Supplied material:
◇ ◇ ◇ ◇

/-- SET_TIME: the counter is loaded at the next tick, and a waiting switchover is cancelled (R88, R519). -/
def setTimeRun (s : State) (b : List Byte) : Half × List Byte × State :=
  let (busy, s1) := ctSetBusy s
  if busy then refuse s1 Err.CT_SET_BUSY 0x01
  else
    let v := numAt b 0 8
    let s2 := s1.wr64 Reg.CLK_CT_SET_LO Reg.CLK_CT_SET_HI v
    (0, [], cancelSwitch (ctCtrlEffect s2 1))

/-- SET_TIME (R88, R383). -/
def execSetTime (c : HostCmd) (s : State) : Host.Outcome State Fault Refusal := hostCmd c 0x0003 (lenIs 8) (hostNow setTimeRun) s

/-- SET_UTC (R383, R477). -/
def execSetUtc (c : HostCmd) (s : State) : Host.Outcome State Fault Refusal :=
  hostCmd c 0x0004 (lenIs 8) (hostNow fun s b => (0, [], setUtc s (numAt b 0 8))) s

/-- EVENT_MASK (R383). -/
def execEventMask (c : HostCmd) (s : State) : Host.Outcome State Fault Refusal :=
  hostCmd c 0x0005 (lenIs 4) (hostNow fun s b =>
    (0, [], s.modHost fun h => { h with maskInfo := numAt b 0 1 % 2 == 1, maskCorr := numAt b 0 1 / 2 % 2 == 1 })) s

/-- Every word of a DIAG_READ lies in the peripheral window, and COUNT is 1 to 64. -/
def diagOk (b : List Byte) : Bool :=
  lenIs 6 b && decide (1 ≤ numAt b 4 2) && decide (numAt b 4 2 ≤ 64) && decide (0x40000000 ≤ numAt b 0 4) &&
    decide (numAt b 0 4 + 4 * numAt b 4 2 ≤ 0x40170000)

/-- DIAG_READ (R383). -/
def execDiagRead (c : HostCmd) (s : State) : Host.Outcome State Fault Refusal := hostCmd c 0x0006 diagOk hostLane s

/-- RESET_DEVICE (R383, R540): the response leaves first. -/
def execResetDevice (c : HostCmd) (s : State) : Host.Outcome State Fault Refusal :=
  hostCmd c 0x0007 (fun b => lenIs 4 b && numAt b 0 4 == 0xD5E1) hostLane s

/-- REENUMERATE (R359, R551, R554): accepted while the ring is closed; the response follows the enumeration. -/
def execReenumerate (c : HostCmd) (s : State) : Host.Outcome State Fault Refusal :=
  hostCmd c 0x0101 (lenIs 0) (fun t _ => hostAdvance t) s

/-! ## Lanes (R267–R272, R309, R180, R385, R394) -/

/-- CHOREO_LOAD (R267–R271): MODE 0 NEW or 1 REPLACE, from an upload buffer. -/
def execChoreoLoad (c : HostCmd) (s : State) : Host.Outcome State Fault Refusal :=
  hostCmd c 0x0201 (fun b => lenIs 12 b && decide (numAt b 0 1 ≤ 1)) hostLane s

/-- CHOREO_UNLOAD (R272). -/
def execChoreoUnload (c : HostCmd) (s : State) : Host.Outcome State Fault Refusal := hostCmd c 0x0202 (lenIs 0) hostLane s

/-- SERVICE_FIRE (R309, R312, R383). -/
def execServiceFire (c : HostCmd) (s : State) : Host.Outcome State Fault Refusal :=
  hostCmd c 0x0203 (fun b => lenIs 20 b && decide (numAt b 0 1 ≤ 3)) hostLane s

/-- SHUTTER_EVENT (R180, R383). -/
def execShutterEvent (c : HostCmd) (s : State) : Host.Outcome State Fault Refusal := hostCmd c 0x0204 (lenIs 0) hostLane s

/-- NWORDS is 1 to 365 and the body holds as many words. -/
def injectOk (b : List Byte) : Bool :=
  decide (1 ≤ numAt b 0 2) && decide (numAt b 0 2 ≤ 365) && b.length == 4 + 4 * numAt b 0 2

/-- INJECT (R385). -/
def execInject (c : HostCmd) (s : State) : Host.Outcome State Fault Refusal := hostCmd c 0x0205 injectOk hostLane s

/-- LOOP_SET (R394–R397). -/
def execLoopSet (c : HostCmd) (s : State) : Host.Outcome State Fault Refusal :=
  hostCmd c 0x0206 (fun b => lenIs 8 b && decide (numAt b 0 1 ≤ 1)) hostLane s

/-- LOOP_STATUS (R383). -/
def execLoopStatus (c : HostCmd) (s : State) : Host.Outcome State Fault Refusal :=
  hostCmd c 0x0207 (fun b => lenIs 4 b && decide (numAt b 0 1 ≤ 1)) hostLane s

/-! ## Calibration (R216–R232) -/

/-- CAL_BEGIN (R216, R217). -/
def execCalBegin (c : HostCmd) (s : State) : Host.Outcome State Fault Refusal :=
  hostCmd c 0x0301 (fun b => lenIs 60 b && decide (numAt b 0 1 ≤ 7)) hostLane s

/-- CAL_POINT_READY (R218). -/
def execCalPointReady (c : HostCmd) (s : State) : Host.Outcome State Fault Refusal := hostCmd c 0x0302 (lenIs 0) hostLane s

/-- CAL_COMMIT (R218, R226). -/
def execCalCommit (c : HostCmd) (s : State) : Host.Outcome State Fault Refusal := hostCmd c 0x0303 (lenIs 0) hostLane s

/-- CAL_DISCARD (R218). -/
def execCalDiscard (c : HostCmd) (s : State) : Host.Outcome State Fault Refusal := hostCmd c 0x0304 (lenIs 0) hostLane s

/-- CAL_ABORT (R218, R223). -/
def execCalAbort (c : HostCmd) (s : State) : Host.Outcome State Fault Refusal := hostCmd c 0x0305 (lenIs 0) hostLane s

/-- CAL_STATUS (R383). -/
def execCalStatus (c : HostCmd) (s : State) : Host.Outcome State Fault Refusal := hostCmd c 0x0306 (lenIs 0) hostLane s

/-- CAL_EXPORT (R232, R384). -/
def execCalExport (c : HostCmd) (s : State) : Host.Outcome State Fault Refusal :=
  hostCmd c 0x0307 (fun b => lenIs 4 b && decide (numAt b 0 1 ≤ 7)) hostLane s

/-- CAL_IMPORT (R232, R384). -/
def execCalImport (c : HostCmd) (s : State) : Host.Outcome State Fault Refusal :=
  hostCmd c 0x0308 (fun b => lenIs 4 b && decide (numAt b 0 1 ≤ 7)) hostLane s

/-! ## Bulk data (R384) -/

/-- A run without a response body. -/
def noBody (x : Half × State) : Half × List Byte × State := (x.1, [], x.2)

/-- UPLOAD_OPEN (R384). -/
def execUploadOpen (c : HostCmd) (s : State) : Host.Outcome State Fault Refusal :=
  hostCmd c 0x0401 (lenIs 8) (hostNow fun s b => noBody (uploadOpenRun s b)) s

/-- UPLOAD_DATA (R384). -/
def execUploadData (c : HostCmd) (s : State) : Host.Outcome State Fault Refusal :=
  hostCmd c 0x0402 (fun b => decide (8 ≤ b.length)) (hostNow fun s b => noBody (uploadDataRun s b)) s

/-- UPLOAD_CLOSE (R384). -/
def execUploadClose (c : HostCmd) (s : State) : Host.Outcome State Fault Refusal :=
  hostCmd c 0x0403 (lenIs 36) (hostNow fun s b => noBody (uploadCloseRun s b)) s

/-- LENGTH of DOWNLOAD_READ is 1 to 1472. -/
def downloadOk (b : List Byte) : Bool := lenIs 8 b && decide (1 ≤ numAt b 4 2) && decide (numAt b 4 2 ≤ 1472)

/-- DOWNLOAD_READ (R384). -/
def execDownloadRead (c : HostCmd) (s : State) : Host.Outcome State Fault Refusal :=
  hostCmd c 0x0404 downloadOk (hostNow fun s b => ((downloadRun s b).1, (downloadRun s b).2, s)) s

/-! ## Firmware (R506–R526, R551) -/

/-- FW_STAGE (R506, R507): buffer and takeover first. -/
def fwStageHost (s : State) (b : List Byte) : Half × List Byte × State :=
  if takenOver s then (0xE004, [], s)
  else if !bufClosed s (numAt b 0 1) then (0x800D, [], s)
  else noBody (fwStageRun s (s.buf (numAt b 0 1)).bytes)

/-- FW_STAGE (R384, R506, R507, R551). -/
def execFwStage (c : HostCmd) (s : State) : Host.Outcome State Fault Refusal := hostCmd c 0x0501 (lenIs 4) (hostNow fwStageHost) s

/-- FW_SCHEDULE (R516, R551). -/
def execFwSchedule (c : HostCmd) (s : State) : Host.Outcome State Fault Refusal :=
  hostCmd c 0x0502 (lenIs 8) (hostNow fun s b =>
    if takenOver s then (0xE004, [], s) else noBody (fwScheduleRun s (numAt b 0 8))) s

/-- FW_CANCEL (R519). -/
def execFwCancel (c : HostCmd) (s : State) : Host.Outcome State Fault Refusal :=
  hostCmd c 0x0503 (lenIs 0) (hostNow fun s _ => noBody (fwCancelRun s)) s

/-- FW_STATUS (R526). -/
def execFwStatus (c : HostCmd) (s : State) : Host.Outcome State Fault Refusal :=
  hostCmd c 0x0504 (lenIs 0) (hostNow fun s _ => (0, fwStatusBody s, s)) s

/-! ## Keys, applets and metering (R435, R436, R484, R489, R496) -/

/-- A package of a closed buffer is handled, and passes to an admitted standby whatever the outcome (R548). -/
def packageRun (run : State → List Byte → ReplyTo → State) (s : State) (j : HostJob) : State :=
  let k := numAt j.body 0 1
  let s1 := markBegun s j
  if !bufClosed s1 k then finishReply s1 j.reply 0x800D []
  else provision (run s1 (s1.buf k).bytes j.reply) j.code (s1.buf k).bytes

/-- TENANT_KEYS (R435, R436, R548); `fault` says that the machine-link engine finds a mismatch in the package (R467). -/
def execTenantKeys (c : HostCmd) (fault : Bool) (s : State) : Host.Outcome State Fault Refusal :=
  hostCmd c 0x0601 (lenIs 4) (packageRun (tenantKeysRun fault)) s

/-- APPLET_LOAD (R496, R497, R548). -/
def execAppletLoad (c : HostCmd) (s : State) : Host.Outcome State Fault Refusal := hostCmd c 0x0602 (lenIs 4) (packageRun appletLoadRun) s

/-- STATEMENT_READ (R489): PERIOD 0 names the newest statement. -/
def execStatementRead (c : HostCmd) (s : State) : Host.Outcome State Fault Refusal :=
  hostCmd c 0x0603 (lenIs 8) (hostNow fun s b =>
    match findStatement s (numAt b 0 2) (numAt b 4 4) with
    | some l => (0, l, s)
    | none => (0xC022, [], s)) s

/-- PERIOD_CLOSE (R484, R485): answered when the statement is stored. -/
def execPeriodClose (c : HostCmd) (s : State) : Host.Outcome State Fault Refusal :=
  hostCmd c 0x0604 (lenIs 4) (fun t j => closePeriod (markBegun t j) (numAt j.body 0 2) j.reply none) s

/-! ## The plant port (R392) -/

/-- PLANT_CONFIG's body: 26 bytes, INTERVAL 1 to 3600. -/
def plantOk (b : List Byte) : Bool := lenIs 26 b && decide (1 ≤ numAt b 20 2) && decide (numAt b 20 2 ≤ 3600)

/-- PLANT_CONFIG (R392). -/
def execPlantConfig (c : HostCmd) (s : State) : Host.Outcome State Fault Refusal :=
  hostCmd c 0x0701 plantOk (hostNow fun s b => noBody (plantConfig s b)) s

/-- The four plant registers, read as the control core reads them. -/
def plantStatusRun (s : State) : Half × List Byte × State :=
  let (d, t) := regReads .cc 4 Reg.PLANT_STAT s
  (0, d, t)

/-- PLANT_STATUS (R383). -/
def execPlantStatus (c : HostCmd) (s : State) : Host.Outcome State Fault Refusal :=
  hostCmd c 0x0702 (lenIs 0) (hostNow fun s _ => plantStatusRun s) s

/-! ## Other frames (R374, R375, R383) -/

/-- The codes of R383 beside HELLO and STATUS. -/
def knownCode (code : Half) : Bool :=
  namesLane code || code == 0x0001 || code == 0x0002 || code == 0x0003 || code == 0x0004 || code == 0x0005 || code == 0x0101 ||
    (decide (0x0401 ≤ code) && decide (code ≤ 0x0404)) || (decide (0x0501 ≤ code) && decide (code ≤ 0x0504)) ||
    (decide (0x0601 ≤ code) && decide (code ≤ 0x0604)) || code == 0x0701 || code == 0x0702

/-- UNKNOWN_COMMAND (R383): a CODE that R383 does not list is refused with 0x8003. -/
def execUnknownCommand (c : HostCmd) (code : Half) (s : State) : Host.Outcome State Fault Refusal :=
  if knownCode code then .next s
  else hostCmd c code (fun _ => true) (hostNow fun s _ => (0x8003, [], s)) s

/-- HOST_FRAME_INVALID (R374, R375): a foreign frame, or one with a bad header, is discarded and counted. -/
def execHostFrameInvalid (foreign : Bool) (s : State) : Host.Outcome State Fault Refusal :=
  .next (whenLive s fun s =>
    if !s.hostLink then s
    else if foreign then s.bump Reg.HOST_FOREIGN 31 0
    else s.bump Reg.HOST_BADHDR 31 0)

◇ ◇ ◇ ◇

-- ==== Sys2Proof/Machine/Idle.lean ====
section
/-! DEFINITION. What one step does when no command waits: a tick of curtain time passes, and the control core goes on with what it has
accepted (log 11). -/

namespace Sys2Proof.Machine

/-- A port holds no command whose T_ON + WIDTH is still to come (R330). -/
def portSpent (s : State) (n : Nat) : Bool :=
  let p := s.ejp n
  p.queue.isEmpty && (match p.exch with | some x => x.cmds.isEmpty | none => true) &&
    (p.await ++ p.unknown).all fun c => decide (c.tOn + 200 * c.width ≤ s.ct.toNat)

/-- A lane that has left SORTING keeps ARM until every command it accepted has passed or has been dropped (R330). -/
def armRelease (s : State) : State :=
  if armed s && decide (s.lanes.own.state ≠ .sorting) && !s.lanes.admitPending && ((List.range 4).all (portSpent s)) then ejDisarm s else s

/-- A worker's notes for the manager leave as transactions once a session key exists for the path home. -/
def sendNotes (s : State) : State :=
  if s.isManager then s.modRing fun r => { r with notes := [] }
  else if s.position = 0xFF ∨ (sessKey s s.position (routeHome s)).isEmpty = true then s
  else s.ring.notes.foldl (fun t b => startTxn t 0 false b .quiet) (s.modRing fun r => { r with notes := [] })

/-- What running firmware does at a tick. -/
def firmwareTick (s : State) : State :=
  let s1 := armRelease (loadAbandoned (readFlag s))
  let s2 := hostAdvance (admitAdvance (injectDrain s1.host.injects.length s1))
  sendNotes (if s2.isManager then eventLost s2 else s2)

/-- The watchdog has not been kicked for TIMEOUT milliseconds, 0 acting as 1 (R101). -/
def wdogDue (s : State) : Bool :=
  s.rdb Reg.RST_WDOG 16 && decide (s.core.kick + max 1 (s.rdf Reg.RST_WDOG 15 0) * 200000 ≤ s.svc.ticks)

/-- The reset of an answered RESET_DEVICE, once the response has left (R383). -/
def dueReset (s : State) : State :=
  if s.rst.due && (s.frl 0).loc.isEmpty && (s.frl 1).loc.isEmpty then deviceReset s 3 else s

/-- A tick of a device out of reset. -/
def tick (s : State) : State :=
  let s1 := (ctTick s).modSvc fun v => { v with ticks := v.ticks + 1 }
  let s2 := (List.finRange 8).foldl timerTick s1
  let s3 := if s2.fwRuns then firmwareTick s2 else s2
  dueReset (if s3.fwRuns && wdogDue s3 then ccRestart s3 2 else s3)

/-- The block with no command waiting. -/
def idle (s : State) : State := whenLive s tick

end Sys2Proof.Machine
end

◇ ◇ ◇ ◇

Within the material above, copy exactly the lines from the line that holds "and STATUS. -/" up to and including the line that holds "if knownCode code then .next s".

/-- The codes of R383 beside HELLO and STATUS. -/
def knownCode (code : Half) : Bool :=
  namesLane code || code == 0x0001 || code == 0x0002 || code == 0x0003 || code == 0x0004 || code == 0x0005 || code == 0x0101 ||
    (decide (0x0401 ≤ code) && decide (code ≤ 0x0404)) || (decide (0x0501 ≤ code) && decide (code ≤ 0x0504)) ||
    (decide (0x0601 ≤ code) && decide (code ≤ 0x0604)) || code == 0x0701 || code == 0x0702

/-- UNKNOWN_COMMAND (R383): a CODE that R383 does not list is refused with 0x8003. -/
def execUnknownCommand (c : HostCmd) (code : Half) (s : State) : Host.Outcome State Fault Refusal :=
  if knownCode code then .next s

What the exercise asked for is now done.